**WORK REQUEST**: Print the lines of the data, starting with the first, up to and including the line where "s.frame := by" appears.

(Collected data entries)

■ ■ ■ ■

@[simp] theorem samplePins_rxd (s : State) : (samplePins s).2.rxd = s.rxd := by
  unfold samplePins; split <;> rfl

@[simp] theorem samplePins_txr (s : State) : (samplePins s).2.txr = s.txr := by
  unfold samplePins; split <;> rfl

@[simp] theorem samplePins_txd (s : State) : (samplePins s).2.txd = s.txd := by
  unfold samplePins; split <;> rfl

@[simp] theorem samplePins_rxcIe (s : State) : (samplePins s).2.rxcIe = s.rxcIe := by
  unfold samplePins; split <;> rfl

@[simp] theorem samplePins_txrIe (s : State) : (samplePins s).2.txrIe = s.txrIe := by
  unfold samplePins; split <;> rfl

@[simp] theorem samplePins_st (s : State) : (samplePins s).2.st = s.st := by
  unfold samplePins; split <;> rfl

@[simp] theorem samplePins_frame (s : State) : (samplePins s).2.frame = s.frame := by
  unfold samplePins; split <;> rfl

@[simp] theorem samplePins_gie (s : State) : (samplePins s).2.gie = s.gie := by
  unfold samplePins; split <;> rfl

@[simp] theorem samplePins_isr (s : State) : (samplePins s).2.isr = s.isr := by
  unfold samplePins; split <;> rfl

@[simp] theorem samplePins_main (s : State) : (samplePins s).2.main = s.main := by
  unfold samplePins; split <;> rfl

@[simp] theorem samplePins_gpio (s : State) : (samplePins s).2.gpio = s.gpio := by
  unfold samplePins; split <;> rfl

@[simp] theorem samplePins_lineOut (s : State) : (samplePins s).2.lineOut = s.lineOut := by
  unfold samplePins; split <;> rfl

@[simp] theorem samplePins_lineIn (s : State) : (samplePins s).2.lineIn = s.lineIn := by
  unfold samplePins; split <;> rfl

@[simp] theorem samplePins_hostResp (s : State) : (samplePins s).2.hostResp = s.hostResp := by
  unfold samplePins; split <;> rfl

@[simp] theorem samplePins_prodResp (s : State) : (samplePins s).2.prodResp = s.prodResp := by
  unfold samplePins; split <;> rfl

@[simp] theorem samplePins_consResp (s : State) : (samplePins s).2.consResp = s.consResp := by
  unfold samplePins; split <;> rfl

@[simp] theorem samplePins_consValue (s : State) : (samplePins s).2.consValue = s.consValue := by
  unfold samplePins; split <;> rfl

@[simp] theorem samplePins_sched (s : State) : (samplePins s).2.sched = s.sched := by
  unfold samplePins; split <;> rfl

@[simp] theorem samplePins_agent (s : State) : (samplePins s).2.agent = s.agent := by
  unfold samplePins; split <;> rfl

@[simp] theorem samplePins_steps (s : State) : (samplePins s).2.steps = s.steps := by
  unfold samplePins; split <;> rfl

@[simp] theorem samplePins_above (s : State) : (samplePins s).2.above = s.above := by
  unfold samplePins; split <;> rfl

@[simp] theorem latchReceived_rxc (v : Byte) (s : State) : (latchReceived v s).rxc = true := by
  unfold latchReceived; split <;> rfl

@[simp] theorem latchReceived_lineIn (v : Byte) (s : State) :
    (latchReceived v s).lineIn = s.lineIn ++ [v] := by
  unfold latchReceived; split <;> rfl

end Sys2Proof.Machine
end

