theorem witness_read :
    (let s := rxWith 5 (ring 7 0 1 (eight 1));
      hostReady s = true ∧ s.st = .ready ∧ s.rxb.count ≠ 0 ∧ 5 ≤ s.steps)
      ∧ (let s := rxWith 1 (ring 7 7 0 (eight 1));
        hostReady s = true ∧ s.st = .ready ∧ s.rxb.count = 0)
      ∧ (let s := rxWith 0 (ring 7 0 1 (eight 1));
        hostReady s = true ∧ s.st = .ready ∧ s.steps = 0)
      ∧ (let s := rxWith 1 (ring 7 0 1 (eight 1));
        hostReady s = true ∧ s.st = .ready ∧ s.rxb.count ≠ 0 ∧ s.steps = 1)
      ∧ (let s := { rxWith 1 (ring 7 7 0 (eight 1)) with main := .read (.rd1 .d1) };
        s.agent = .main ∧ noIsr s = true ∧ s.steps = 1 ∧ s.main = .read (.rd1 .d1) ∧ s.rxb.count = 0)
      ∧ ∀ p ∈ [ReadAt.rd1 .d1, .rd1 .d2, .rd1 (.d3 1), .rd1 (.d4 1), .rd2 1],
        let s := { rxWith 1 (ring 7 0 1 (eight 1)) with main := .read p }
        s.agent = .main ∧ noIsr s = true ∧ s.steps = 1 ∧ s.main = .read p ∧ s.rxb.count ≠ 0 := by decide

theorem witness_host_ready :
    ∀ k ∈ [0, 1], hostReady (atTurn .main k ready) = true ∧ (atTurn .main k ready).steps = k
      ∧ ∀ m ∈ [Main.tsize .tx, .gien, .gdis, .get 13], let s := atTurn .main k { portOne 0 0 with main := m }
        s.agent = .main ∧ noIsr s = true ∧ s.main = m ∧ s.steps = k ∧ s.gpio.wf = true := by decide

theorem witness_eligibility :
    (let s := atTurn .hrx 0 start;
      s.agent = .hrx ∧ s.isr = .none ∧ rxEligible s = false)
      ∧ (let s := atTurn .htx 0 start;
        s.agent = .htx ∧ s.isr = .none ∧ txEligible s = false)
      ∧ (∀ p ∈ [IrqPrio.any, .txFirst],
        let s := { arrived 0 (ring 0 0 0 (eight 0)) with cfg := { cfg with irqPrio := p } }
        rxEligible s = true ∧ txEligible s = false ∧ s.cfg.irqPrio = p)
      ∧ ∀ p ∈ [IrqPrio.any, .rxFirst],
        let s := { armed 0 (ring 0 0 0 (eight 0)) with cfg := { cfg with irqPrio := p } }
        txEligible s = true ∧ rxEligible s = false ∧ s.cfg.irqPrio = p := by decide

theorem witness_irqrx :
    (let s := arrived 6 (ring 0 7 7 (eight 0));
      s.agent = .hrx ∧ rxMayEnter s = true ∧ s.rxb.count.toNat ≠ s.cfg.nRx ∧ 6 ≤ s.steps)
      ∧ (let s := arrived 3 (ring 0 0 8 (eight 0));
        s.agent = .hrx ∧ rxMayEnter s = true ∧ s.rxb.count.toNat = s.cfg.nRx ∧ 3 ≤ s.steps)
      ∧ (let s := { arrived 1 (ring 0 0 8 (eight 0)) with isr := .rx (.h2 1 .e1) };
        s.agent = .hrx ∧ s.steps = 1 ∧ s.isr = .rx (.h2 1 .e1) ∧ s.rxb.count.toNat = s.cfg.nRx)
      ∧ ∀ p ∈ [RxAt.h1, .h2 1 .e1, .h2 1 .e2, .h2 1 .e3, .h2 1 .e4, .h3],
        let s := { arrived 1 (ring 0 7 7 (eight 0)) with isr := .rx p }
        s.agent = .hrx ∧ s.steps = 1 ∧ s.isr = .rx p ∧ s.rxb.count.toNat ≠ s.cfg.nRx := by
  decide

theorem witness_irqtx :
    (let s := armed 6 (ring 7 0 1 (eight 0));
      s.agent = .htx ∧ txMayEnter s = true ∧ s.txb.count ≠ 0 ∧ 6 ≤ s.steps)
      ∧ (let s := armed 3 (ring 7 7 0 (eight 0));
        s.agent = .htx ∧ txMayEnter s = true ∧ s.txb.count = 0 ∧ 3 ≤ s.steps)
      ∧ (let s := { armed 1 (ring 7 7 0 (eight 0)) with isr := .tx (.t1 .d1) };
        s.agent = .htx ∧ s.steps = 1 ∧ s.isr = .tx (.t1 .d1) ∧ s.txb.count = 0)
      ∧ ∀ p ∈ [TxAt.t1 .d1, .t1 .d2, .t1 (.d3 1), .t1 (.d4 1), .t2a 1, .t2b, .t3],
        let s := { armed 1 (ring 7 0 1 (eight 0)) with isr := .tx p }
        s.agent = .htx ∧ s.steps = 1 ∧ s.isr = .tx p ∧ s.txb.count ≠ 0 := by decide

theorem witness_entry :
    (let s := arrived 0 (ring 0 0 0 (eight 0));
      s.steps = 0 ∧ s.agent = .hrx ∧ rxMayEnter s = true)
      ∧ (let s := armed 0 (ring 0 0 0 (eight 0));
        s.steps = 0 ∧ s.agent = .htx ∧ txMayEnter s = true) := by decide

theorem witness_return :
    (let s := { arrived 1 (ring 0 0 0 (eight 0)) with isr := .rx .h3 };
      1 ≤ s.steps ∧ s.agent = .hrx ∧ s.isr = .rx .h3)
      ∧ (let s := { armed 31 (ring 0 0 0 (eight 0)) with isr := .tx .t3 };
        1 ≤ s.steps ∧ s.agent = .htx ∧ s.isr = .tx .t3) := by decide

theorem witness_frozen :
    ((atTurn .main 1 busy).agent = .main ∧ (atTurn .main 1 busy).isr ≠ .none)
      ∧ ((atTurn .hrx 0 busy).agent = .hrx ∧ (atTurn .hrx 0 busy).isr = .tx (.t1 (.d3 0x41)))
      ∧ ((atTurn .htx 0 receiving).agent = .htx ∧ (atTurn .htx 0 receiving).isr = .rx (.h2 0x99 .e3)) := by
  decide

/-- Both handlers eligible (95_test_vectors.md B10), under each priority. -/
theorem witness_simultaneous :
    ∀ p ∈ [IrqPrio.any, .rxFirst, .txFirst], ∀ agent ∈ [Agent.hrx, .htx],
      let s := { armed 6 (ring 0 1 1 (eight 0x41)) with
        rxc := true, agent := agent, cfg := { cfg with irqPrio := p } }
      rxEligible s = true ∧ txEligible s = true ∧ s.cfg.irqPrio = p ∧ 6 ≤ s.steps ∧ s.agent = agent := by
  decide

theorem witness_turns :
    ∃ t u, exec .irqrx { arrived 0 (ring 0 0 0 (eight 0)) with steps := 2 } = .next t
      ∧ goesOn .irqrx t = true ∧ exec .irqrx { t with steps := 1 } = .next u :=
  ⟨_, _, rfl, by decide, rfl⟩

theorem witness_turns_enq :
    ∃ t u, exec (.enq .tx 1#8) { start with agent := .prod, steps := 0 } = .next t
      ∧ goesOn (.enq .tx 1#8) t = true ∧ exec (.enq .tx 1#8) { t with steps := 2 } = .next u :=
  ⟨_, _, rfl, by decide, rfl⟩

theorem witness_lrx :
    (let s := atTurn .line 0 start;
      s.agent = .line ∧ s.rxEn = false)
      ∧ (let s := atTurn .line 0 ready;
        s.agent = .line ∧ s.rxEn = true ∧ s.rxc = false)
      ∧ (let s := atTurn .line 0 { ready with rxc := true };
        s.agent = .line ∧ s.rxEn = true ∧ s.rxc = true) := by decide
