-- ==== Sys2Proof/Tests/Slice0.lean ====
section
/-! SUPPORT. Tests whose expected results come from spec/95_test_vectors.md (each names its vector) and words written out from
the encoding tables; the ill-formed terms that each check of WellFormed refuses; and, for every statement with hypotheses, a
concrete state and operands that meet them. -/

open Sys2Proof Sys2Proof.Machine

namespace Sys2Proof.Tests

/-- The conventions of 95_test_vectors.md, with `TRAP_IN_FLAGS = update`, a prompt `>` and a notice `H`. -/
def demo : State :=
  { State.reset with params := ⟨0xFE00, 0xFE02, 0xFFFF, .update, .nop, [0x3E], [0x48]⟩ }

/-- A state about to fetch the word `w` at `pc`. -/
def place (pc w : Word) (s : State) : State := (s.setCell pc w).setPc pc

/-- The next state of a step, where there is one. -/
def after (s : State) : Option State :=
  match step s with
  | .next t => some t
  | _ => none

/-- Whether a step is refused. -/
def refusedBy (s : State) : Option Refusal :=
  match step s with
  | .refused r => some r
  | _ => none

/-- Whether a step stops with a fault. -/
def stoppedBy (s : State) : Option Fault :=
  match step s with
  | .fault f => some f
  | _ => none

/-! ### WellFormed: an ill-formed term for each check -/

theorem test_equal_device_addresses_refused : ¬ (Params.mk 0xFE00 0xFE00 0 .update .nop [] []).wf := by decide
theorem test_default_device_addresses_accepted : Config.params.wf := by decide
theorem test_add_with_bits_4_3_set_not_canonical : canonicalWord 0x129B = false := by decide
theorem test_not_with_low_bits_clear_not_canonical : canonicalWord 0x9940 = false := by decide
theorem test_jmp_with_high_bits_set_not_canonical : canonicalWord 0xCEFF = false := by decide
theorem test_jsrr_with_bit_9_set_not_canonical : canonicalWord 0x4300 = false := by decide
theorem test_halt_with_bit_8_set_not_canonical : canonicalWord 0xF125 = false := by decide
theorem test_rti_with_low_bits_set_not_canonical : canonicalWord 0x8FFF = false := by decide
theorem test_plain_add_canonical : canonicalWord 0x1283 = true := by decide
theorem test_unsorted_memory_refused : ¬ Memory.wf [(2, 1), (1, 1)] := by decide
theorem test_background_entry_refused : ¬ Memory.wf [(1, 0)] := by decide
theorem test_address_past_the_space_refused : ¬ Memory.wf [(65536, 1)] := by decide
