-- ==== Sys2Proof/Machine/State.lean ====
section
/-! DEFINITION. Everything the spec gives the machine, as plain data, and the machine after reset (spec/10_state.md). -/

namespace Sys2Proof.Machine

/-- Why the machine stops. None is an SRM exception: the source defines none (R406); no CSR is written and no handler
runs. Each is safe: the model stops where the spec gives no behaviour. -/
inductive Fault where
  /-- The fetched word is unassigned (R106), or assigned on other variants only (R164, R171, R322). Raised by `step` and
  by the SRM64 rows. Safe. -/
  | illegalInstruction
  /-- A step began with `pc[1:0] ≠ 0` (R66). Raised by the fetch. Safe. -/
  | misalignedFetch
  /-- A byte of the fetched word was written by a store since reset and fetch is not coherent (R80). Raised by the fetch.
  Safe. -/
  | staleFetch
  /-- MRET below level 3, or SYSRET, `IN*`, `OUT*` below level 1 (R260). Raised by those meanings. Safe. -/
  | privilegeViolation
  /-- A step would put the reserved level 2 into the mode field (R401), or a trap is to be entered from it. Raised by
  MRET, SYSRET, CSRW, CSRS, CSRC and trap entry. Safe. -/
  | reservedPrivilege
  /-- A load, store or fetch at an address with no memory behind it (R68; log 4). Raised by the memory operations. Safe. -/
  | unmappedAddress
  /-- A store to an address with ROM behind it (R68; log 4): the spec gives it no effect. Raised by STB, STW and STD.
  Safe. -/
  | storeToRom
  /-- A port access with no device behind it (R278; log 8). Raised by `IN*` and `OUT*`. Safe. -/
  | noPortDevice
deriving DecidableEq, Repr

/-- Words the model does not admit. -/
inductive Refusal where
  /-- An instruction that has no meaning yet; raised by `exec`'s arms only. Safe. -/
  | notModelled (mnemonic : String)
  /-- Opcode 0x0 or 0xD with fn7 ≠ 0 (R102; log 16). Raised by `step`. Safe. -/
  | reservedFn7
  /-- Opcode 0xC with fn4 0x4, printed for OUTB, OUTW and OUTD alike (R279; log 17). Raised by `step`. Safe. -/
  | printedOutFn4
deriving DecidableEq, Repr

/-- The privilege levels (R400). -/
inductive PrivMode where
  | user
  | kernel
  | reserved
  | machine
deriving DecidableEq, Repr

/-- The bytes that differ from what an unlisted address reads as, by strictly rising address. -/
abbrev Memory := List Host.Cell

/-- The machine state. -/
structure State where
  /-- `r0` .. `r31` (R20); slot 0 is never read (R21). -/
  regs : Vector DWord 32
  /-- IP: the address of the current instruction (R25). -/
  pc : DWord
  /-- csr0 (R33): bit 0 MIE, bits 2:1 the current privilege mode, its only copy; bits 31:3 reserved. -/
  mstatus : DWord
  /-- csr1 (R34). -/
  miva : DWord
  /-- csr2 (R35). -/
  mra : DWord
  /-- csr3 (R36). -/
  mcause : DWord
  /-- csr4 (R37). -/
  mpriv : DWord
  /-- csr2048 (R38): bit 0 KIE; bits 31:1 reserved. -/
  kstatus : DWord
  /-- csr2049 (R39). -/
  kiva : DWord
  /-- csr2050 (R40). -/
  kra : DWord
  /-- csr2051 (R41). -/
  kcause : DWord
  /-- csr2052 (R42). -/
  kpriv : DWord
  /-- The flat array of 2^32 bytes (R45). -/
  mem : Memory
  /-- The addresses a store has written since reset (R80), strictly rising. -/
  storedTo : List Nat
  /-- The causes of the pending external interrupts, next to be taken first (R48). -/
  irqQueue : List DWord
  /-- What `ExtIrq` presents at the coming instruction boundaries; nothing past the end (R415; log 9). -/
  irqInput : List (Option IrqRequest)
  /-- The model's own: the port transactions made so far, most recent first (R46, R278; log 7). -/
  portTrace : List PortAccess
  /-- The model's own: how many CSR reads have been made, the argument of `Config.reservedCsrRead` (log 12). -/
  freeDraws : Nat
  /-- The model's own: the platform's parameters (R6); no step changes them. -/
  platform : Platform
deriving DecidableEq, Repr

/-- The machine right after reset (R49, R450 to R453): IP 0, Machine mode, external interrupts off; the values the spec
does not give are 0 (log 1, 2, 3). -/
def State.reset : State :=
  { regs := Vector.replicate 32 0
    pc := 0
    mstatus := 0x6
    miva := 0
    mra := 0
    mcause := 0
    mpriv := 0
    kstatus := 0
    kiva := 0
    kra := 0
    kcause := 0
    kpriv := 0
    mem := []
    storedTo := []
    irqQueue := []
    irqInput := []
    portTrace := []
    freeDraws := 0
    platform := Config.platform }

end Sys2Proof.Machine
end

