/-- A word the fetch gives is the dword at IP, and it is not stale where a stale word is a fault. -/
theorem fetch_ok_word {s : State} {w : DWord} (h : fetch s = .ok w) :
    ¬(s.platform.fetch = .faultOnStale ∧ fetchIsStale s = true) ∧ w = s.mem.readBE .dword s.pc.toNat := by
  by_cases ha : s.pc.toNat % 4 = 0
  · by_cases hs : s.platform.fetch = .faultOnStale ∧ fetchIsStale s = true
    · obtain ⟨hf, hstale⟩ := hs
      rw [fetch_stale ha hf hstale] at h
      cases h
    · rw [fetch_eq_loadMem ha hs] at h
      obtain ⟨-, hw⟩ := loadMem_ok.1 h
      exact ⟨hs, hw⟩
  · rw [fetch_misaligned ha] at h
    cases h

/-- At a boundary that takes no interrupt a fault of the fetch is the outcome of the step. -/
theorem QuietBoundary.step_of_fetch_error {s t : State} {f : Fault} (hq : QuietBoundary s t)
    (hf : fetch s = .error f) : step s = .fault f := by
  rw [hq.step_eq]
  obtain ⟨q, rfl⟩ := hq.eq_afterBoundary
  rw [runInstruction, fetch_afterBoundary, hf]

/-- Settles O48: the step stops with the first fault of the fetch. -/
theorem fetchFaults : Obligations.FetchFaults := by
  intro s t hq
  refine ⟨fun ha => ?_, fun ha hf hs => ?_, fun ha hs hm => ?_⟩
  · exact hq.step_of_fetch_error (fetch_misaligned ha)
  · exact hq.step_of_fetch_error (fetch_stale ha hf ((fetchIsStale_iff s).2 hs))
  · have hfresh : ¬(s.platform.fetch = .faultOnStale ∧ fetchIsStale s = true) := by
      rw [fetchIsStale_iff]
      rintro ⟨hf, a, hmem, hlo, hhi⟩
      rcases hs with hc | hnone
      · simp [hc] at hf
      · have := hnone a hmem
        omega
    exact hq.step_of_fetch_error ((fetch_eq_loadMem ha hfresh).trans (loadMem_error.2 ⟨hm, rfl⟩))

/-! ## What a run keeps of memory -/

/-- From `s` to `t` memory, the record of stores and the platform are the same. -/
def KeepsMem (s t : State) : Prop := t.mem = s.mem ∧ t.storedTo = s.storedTo ∧ t.platform = s.platform

theorem OnlyCsrsAndIp.keepsMem {s t : State} (h : OnlyCsrsAndIp s t) : KeepsMem s t := by
  obtain ⟨-, hmem, hstored, -, -, -, -, hplatform⟩ := h
  exact ⟨hmem, hstored, hplatform⟩

theorem boundary_keepsMem {s u : State} {c : Option DWord} (h : boundary s = (u, c)) : KeepsMem s u := by
  obtain ⟨q, hq⟩ := boundary_fst s
  obtain rfl : u = afterBoundary q s := by rw [← hq, h]
  exact ⟨rfl, rfl, rfl⟩

/-- A completed instruction is a store, or leaves memory and its record alone. -/
theorem exec_store_or_keepsMem {i : Instr} {s t : State} (h : exec i s = .next t) :
    (∃ w rs2 rs1 imm, i.storeWidth = some (w, rs1, imm) ∧ store w rs2 rs1 imm s = .next t) ∨
    (i.storeWidth = none ∧ KeepsMem s t) := by
  rcases exec_next h with ⟨rd, v, target, -, -, hi, rfl⟩ | hstore | ⟨imm, rfl, h⟩ | ⟨rfl, -, h⟩ |
    ⟨rfl, -, h⟩ | ⟨k, v, -, hi, h⟩ | ⟨rd, k, v, rfl, rfl⟩ | ⟨p, rd, v, -, -, hi, -, rfl⟩
  · exact .inr ⟨hi, by simp [KeepsMem]⟩
  · exact .inl hstore
  · exact .inr ⟨rfl, (trapEnter_onlyCsrsAndIp h).keepsMem⟩
  · exact .inr ⟨rfl, (trapReturn_onlyCsrsAndIp h).keepsMem⟩
  · exact .inr ⟨rfl, (trapReturn_onlyCsrsAndIp h).keepsMem⟩
  · exact .inr ⟨hi, (writeCsr_onlyCsrsAndIp h).keepsMem⟩
  · exact .inr ⟨rfl, by simp [KeepsMem]⟩
  · exact .inr ⟨hi, by simp [KeepsMem]⟩

/-- From `s` to `t` the platform stayed, and a byte that is not on the record of stores at the end was not on it at the
start and reads as it did (R80; log 13). -/
def KeepsUnstored (s t : State) : Prop :=
  t.platform = s.platform ∧ ∀ a, a ∉ t.storedTo → a ∉ s.storedTo ∧ t.mem.read a = s.mem.read a

theorem KeepsMem.keepsUnstored {s t : State} (h : KeepsMem s t) : KeepsUnstored s t := by
  obtain ⟨hmem, hstored, hplatform⟩ := h
  exact ⟨hplatform, fun a ha => ⟨by rwa [← hstored], by rw [hmem]⟩⟩

theorem KeepsUnstored.refl (s : State) : KeepsUnstored s s := ⟨rfl, fun _ ha => ⟨ha, rfl⟩⟩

■ ■ ■ ■

**RESULT OF THE EXERCISE**:
@[simp] theorem samplePins_rxd (s : State) : (samplePins s).2.rxd = s.rxd := by
  unfold samplePins; split <;> rfl

@[simp] theorem samplePins_txr (s : State) : (samplePins s).2.txr = s.txr := by
  unfold samplePins; split <;> rfl

@[simp] theorem samplePins_txd (s : State) : (samplePins s).2.txd = s.txd := by
  unfold samplePins; split <;> rfl

@[simp] theorem samplePins_rxcIe (s : State) : (samplePins s).2.rxcIe = s.rxcIe := by
  unfold samplePins; split <;> rfl

@[simp] theorem samplePins_txrIe (s : State) : (samplePins s).2.txrIe = s.txrIe := by
  unfold samplePins; split <;> rfl

@[simp] theorem samplePins_st (s : State) : (samplePins s).2.st = s.st := by
  unfold samplePins; split <;> rfl

@[simp] theorem samplePins_frame (s : State) : (samplePins s).2.frame = s.frame := by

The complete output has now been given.